REQUIRED WORK
The response should be the lines of the data, starting at the first and ending at the one that contains "s.draws := rfl", copied without change.

MATERIAL TO PROCESS
━━━━━━━━━━━━━━━━━━━━

-- ==== Sys2Proof/Laws/Tap.lean ====
section
/-! SUPPORT. What one TCK period does to the test logic, once for every claim about scans (R212 to R223). -/

namespace Sys2Proof.Machine

/-! ### The pins a period sets -/

@[simp] theorem State.setTestPins_tap (s : State) (a b : Bool) : (s.setTestPins a b).tap = s.tap := rfl
@[simp] theorem State.setTestPins_board (s : State) (a b : Bool) : (s.setTestPins a b).board = s.board := rfl
@[simp] theorem State.setTestPins_draws (s : State) (a b : Bool) : (s.setTestPins a b).draws = s.draws := rfl
@[simp] theorem State.setTestPins_sel (s : State) (a b : Bool) : (s.setTestPins a b).sel = s.sel := rfl
@[simp] theorem State.setTestPins_tapHeld (s : State) (a b : Bool) : (s.setTestPins a b).tapHeld = s.tapHeld := rfl
@[simp] theorem State.setTestPins_pinLevel (s : State) (a b : Bool) (p : PinBit) :
    (s.setTestPins a b).pinLevel p = s.pinLevel p := by
  cases p <;> rfl
@[simp] theorem State.setTestPins_cellCapture (s : State) (a b : Bool) (changing : List PinBit) :
    (s.setTestPins a b).cellCapture changing = s.cellCapture changing := by
  funext c
  cases c with
  | control gov on => rfl
  | data p => cases p <;> rfl

/-! ### The rising edge -/

/-- The rising edge changes only the controller state, the shift stages and the free values taken. -/
theorem State.tapRise_frame (s : State) (tms tdi : Bool) (changing : List PinBit) :
    ∃ a b c d n, s.tapRise tms tdi changing = { s with
      tap := { s.tap with ctl := s.tap.ctl.after tms, irShift := a, bsrShift := b, dir := c, br := d }, draws := n } := by
  unfold State.tapRise State.captureDr State.shiftDr
  split
  · exact ⟨_, _, _, _, _, rfl⟩
  · exact ⟨_, _, _, _, _, rfl⟩
  · split <;> exact ⟨_, _, _, _, _, rfl⟩
  · split <;> exact ⟨_, _, _, _, _, rfl⟩
  · exact ⟨_, _, _, _, _, rfl⟩

/-- IR.shift after the rising edge (R212, R213). -/
theorem State.tapRise_irShift (s : State) (tms tdi : Bool) (changing : List PinBit) :
    (s.tapRise tms tdi changing).tap.irShift =
      match s.tap.ctl with
      | .captureIr => s.board.ir.capture
      | .shiftIr => shiftBits s.tap.irShift tdi
      | _ => s.tap.irShift := by
  unfold State.tapRise State.captureDr State.shiftDr
  cases s.tap.ctl <;> first | rfl | (dsimp only; split <;> rfl)

/-- BSR.shift after the rising edge (R217, R218). -/
theorem State.tapRise_bsrShift (s : State) (tms tdi : Bool) (changing : List PinBit) :
    (s.tapRise tms tdi changing).tap.bsrShift =
      match s.tap.ctl, s.sel with
      | .captureDr, .bsr => captureCells (s.board.bsrMap.map (s.cellCapture changing)) s.draws
      | .shiftDr, .bsr => shiftBits s.tap.bsrShift tdi
      | _, _ => s.tap.bsrShift := by
  unfold State.tapRise State.captureDr State.shiftDr
  cases s.tap.ctl <;> cases s.sel <;> rfl

/-- DIR after the rising edge (R217, R218). -/
theorem State.tapRise_dir (s : State) (tms tdi : Bool) (changing : List PinBit) :
    (s.tapRise tms tdi changing).tap.dir =
      match s.tap.ctl, s.sel with
      | .captureDr, .dir => s.board.dirValue
      | .shiftDr, .dir => shiftVec s.tap.dir tdi
      | _, _ => s.tap.dir := by
  unfold State.tapRise State.captureDr State.shiftDr
  cases s.tap.ctl <;> cases s.sel <;> rfl

/-- The bypass register after the rising edge (R217, R218). -/
theorem State.tapRise_br (s : State) (tms tdi : Bool) (changing : List PinBit) :
    (s.tapRise tms tdi changing).tap.br =
      match s.tap.ctl, s.sel with
      | .captureDr, .br => false
      | .shiftDr, .br => tdi
      | _, _ => s.tap.br := by
  unfold State.tapRise State.captureDr State.shiftDr
  cases s.tap.ctl <;> cases s.sel <;> rfl

/-- A captured boundary-scan chain is as long as the map. -/
@[simp] theorem captureCells_length (cells : List (Option Bool)) (n : Nat) :
    (captureCells cells n).length = cells.length := by
  induction cells generalizing n with
  | nil => rfl
  | cons c rest ih => simp [captureCells, ih]

/-- Cell `k` of a captured chain holds its pin's level, or its own free value. -/
theorem captureCells_getElem? (cells : List (Option Bool)) (n k : Nat) :
    (captureCells cells n)[k]? = (cells[k]?).map fun c => c.getD (drawBitAt (n + k)) := by
  induction cells generalizing n k with
  | nil => simp [captureCells]
  | cons c rest ih =>
    cases k with
    | zero => simp [captureCells]
    | succ k => simp [captureCells, ih, Nat.add_comm, Nat.add_left_comm]

/-! ### The falling edge -/

/-- A decoded code comes into force as it stands in IR.shift, and nothing else of the machine changes but the
mark that the core needs a RESET. -/
theorem exec_decodeIr {s : State} {i : Instr} (h : decodeIr s.board.ir s.tap.irShift = some i) :
    ∃ b, exec i s = .next { s with tap := { s.tap with irOut := s.tap.irShift, coreNeedsReset := b } } ∧
      (s.tap.coreNeedsReset = true → b = true) ∧
      (s.board.ir.wf = true → s.tap.irShift = s.board.ir.extest ∨ s.tap.irShift = s.board.ir.highz → b = true) := by
  have distinct : s.board.ir.wf = true → s.board.ir.all.Nodup := by
    intro h
    simp only [TapCodes.wf, Bool.and_eq_true, decide_eq_true_eq] at h
    exact h.1.1.2
  simp only [TapCodes.all, List.nodup_cons, List.mem_cons, not_or, List.not_mem_nil] at distinct
  have other : ∀ c, c ≠ s.board.ir.extest → c ≠ s.board.ir.highz → s.tap.irShift = c →
      s.tap.irShift = s.board.ir.extest ∨ s.tap.irShift = s.board.ir.highz → s.tap.coreNeedsReset = true := by
    rintro c h1 h2 h3 (h4 | h4)
    · exact absurd (h3.symm.trans h4) h1
    · exact absurd (h3.symm.trans h4) h2
  unfold decodeIr at h
  split at h
  · next e => cases h; exact ⟨true, by rw [e]; rfl, fun _ => rfl, fun _ _ => rfl⟩
  split at h
  · next e =>
    cases h
    refine ⟨s.tap.coreNeedsReset, by rw [e]; rfl, id, fun hw => other _ ?_ ?_ e⟩
    · exact fun x => (distinct hw).1.1 x.symm
    · exact (distinct hw).2.1.2.1
  split at h
  · next e =>
    cases h
    refine ⟨s.tap.coreNeedsReset, by rw [e]; rfl, id, fun hw => other _ ?_ ?_ e⟩
    · exact fun x => (distinct hw).1.2.1 x.symm
    · exact (distinct hw).2.2.1.1
  split at h
  · next e => cases h; exact ⟨true, by rw [e]; rfl, fun _ => rfl, fun _ _ => rfl⟩
  split at h
  · next e =>
    cases h
    refine ⟨s.tap.coreNeedsReset, by rw [e]; rfl, id, fun hw => other _ ?_ ?_ e⟩
    · exact fun x => (distinct hw).1.2.2.2.1 x.symm
    · exact fun x => (distinct hw).2.2.2.1.1 x.symm
  · cases h

/-- The falling edge changes IR.out in Update-IR and Test-Logic-Reset, BSR.out in Update-DR with the
boundary-scan register selected, and nothing else but the mark that the core needs a RESET. -/
theorem tapFall_next (s : State) : ∃ loaded needs, tapFall s = .next { s with tap := { s.tap with
      irOut := (match s.tap.ctl with
        | .updateIr => s.tap.irShift
        | .testLogicReset => s.board.ir.idcode
        | _ => s.tap.irOut)
      bsrOut := (match s.tap.ctl, s.sel with
        | .updateDr, .bsr => s.tap.bsrShift
        | _, _ => s.tap.bsrOut)
      bsrLoaded := loaded
      coreNeedsReset := needs } } ∧ (s.tap.coreNeedsReset = true → needs = true) := by
  unfold tapFall
  cases hc : s.tap.ctl
  case updateIr =>
    dsimp only
    cases hd : decodeIr s.board.ir s.tap.irShift with
    | none => exact ⟨s.tap.bsrLoaded, s.tap.coreNeedsReset, by simp only [State.setIrOut], id⟩
    | some i =>
      obtain ⟨b, e, keep, _⟩ := exec_decodeIr hd
      exact ⟨s.tap.bsrLoaded, b, by simp only [e], keep⟩
  case updateDr =>
    dsimp only [State.updateDr]
    cases s.sel
    · exact ⟨true, s.tap.coreNeedsReset, by simp only, id⟩
    · exact ⟨s.tap.bsrLoaded, s.tap.coreNeedsReset, by simp only, id⟩
    · exact ⟨s.tap.bsrLoaded, s.tap.coreNeedsReset, by simp only, id⟩
  all_goals exact ⟨s.tap.bsrLoaded, s.tap.coreNeedsReset, by simp only [State.setIrOut], id⟩

/-! ### The period -/

/-- A TCK period of a controller that is not held in reset: what it leaves in the test logic, and that of the
rest of the machine it changes only the test pins and the free values taken. -/
theorem tapCycle_next {s : State} (h : s.tapHeld = false) (tms tdi : Bool) (changing : List PinBit) :
    ∃ t, tapCycle tms tdi changing s = .next t ∧
      t.tap.ctl = s.tap.ctl.after tms ∧
      t.tap.irShift = (match s.tap.ctl with
        | .captureIr => s.board.ir.capture
        | .shiftIr => shiftBits s.tap.irShift tdi
        | _ => s.tap.irShift) ∧
      t.tap.irOut = (match s.tap.ctl.after tms with
        | .updateIr => s.tap.irShift
        | .testLogicReset => s.board.ir.idcode
        | _ => s.tap.irOut) ∧
      t.tap.bsrShift = (match s.tap.ctl, s.sel with
        | .captureDr, .bsr => captureCells (s.board.bsrMap.map (s.cellCapture changing)) s.draws
        | .shiftDr, .bsr => shiftBits s.tap.bsrShift tdi
        | _, _ => s.tap.bsrShift) ∧
      t.tap.bsrOut = (match s.tap.ctl.after tms, s.sel with
        | .updateDr, .bsr => s.tap.bsrShift
        | _, _ => s.tap.bsrOut) ∧
      t.tap.dir = (match s.tap.ctl, s.sel with
        | .captureDr, .dir => s.board.dirValue
        | .shiftDr, .dir => shiftVec s.tap.dir tdi
        | _, _ => s.tap.dir) ∧
      t.tap.br = (match s.tap.ctl, s.sel with
        | .captureDr, .br => false
        | .shiftDr, .br => tdi
        | _, _ => s.tap.br) ∧
      t.tap.tdo = (match s.tap.ctl.after tms with
        | .shiftIr => firstBit t.tap.irShift
        | .shiftDr => t.drBit
        | _ => .z) ∧
      t.tapHeld = false ∧ (∃ n, t = { s.setTestPins tms tdi with tap := t.tap, draws := n }) := by
  obtain ⟨a, b, c, d, n, hr⟩ := (s.setTestPins tms tdi).tapRise_frame tms tdi changing
  have hi := (s.setTestPins tms tdi).tapRise_irShift tms tdi changing
  have hb := (s.setTestPins tms tdi).tapRise_bsrShift tms tdi changing
  have hd := (s.setTestPins tms tdi).tapRise_dir tms tdi changing
  have hy := (s.setTestPins tms tdi).tapRise_br tms tdi changing
  rw [hr] at hi hb hd hy
  simp only [State.setTestPins_tap, State.setTestPins_board, State.setTestPins_sel, State.setTestPins_draws,
    State.setTestPins_cellCapture] at hi hb hd hy
  obtain ⟨l, m, hf, _⟩ := tapFall_next ((s.setTestPins tms tdi).tapRise tms tdi changing)
  rw [hr] at hf
  obtain ⟨u, hf, hu⟩ : ∃ u, tapFall _ = .next u ∧ u = _ := ⟨_, hf, rfl⟩
  have e : tapCycle tms tdi changing s = .next u.driveTdo := by
    rw [tapCycle, if_neg (by simp [h]), hr, hf]
  subst hu
  refine ⟨_, e, rfl, hi, ?_, hb, ?_, hd, hy, rfl, h, n, rfl⟩
  · subst hi
    change (match s.tap.ctl.after tms with
      | .updateIr => _
      | .testLogicReset => _
      | _ => _) = _
    cases s.tap.ctl <;> cases tms <;> rfl
  · subst hb
    change (match s.tap.ctl.after tms, s.sel with
      | .updateDr, .bsr => _
      | _, _ => _) = _
    cases s.tap.ctl <;> cases tms <;> cases s.sel <;> rfl

/-- A TCK period of a controller that is held in reset. -/
theorem tapCycle_held {s : State} (h : s.tapHeld = true) (tms tdi : Bool) (changing : List PinBit) :
    tapCycle tms tdi changing s = .next (s.setTestPins tms tdi).tapReset := by
  rw [tapCycle, if_pos (by simp [h])]

/-- What a schedule calls a TCK period is one with some sampled TMS and TDI, and free values may be taken for them. -/
theorem tapStep_cycle (tms tdi : Sample) (changing : List PinBit) (s : State) :
    ∃ a b n, tapStep tms tdi changing s = tapCycle a b changing { s with draws := n } := by
  cases tms <;> cases tdi <;> exact ⟨_, _, _, rfl⟩

end Sys2Proof.Machine
end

━━━━━━━━━━━━━━━━━━━━

THE ANSWER
-- ==== Sys2Proof/Laws/Tap.lean ====
section
/-! SUPPORT. What one TCK period does to the test logic, once for every claim about scans (R212 to R223). -/

namespace Sys2Proof.Machine

/-! ### The pins a period sets -/

@[simp] theorem State.setTestPins_tap (s : State) (a b : Bool) : (s.setTestPins a b).tap = s.tap := rfl
@[simp] theorem State.setTestPins_board (s : State) (a b : Bool) : (s.setTestPins a b).board = s.board := rfl
@[simp] theorem State.setTestPins_draws (s : State) (a b : Bool) : (s.setTestPins a b).draws = s.draws := rfl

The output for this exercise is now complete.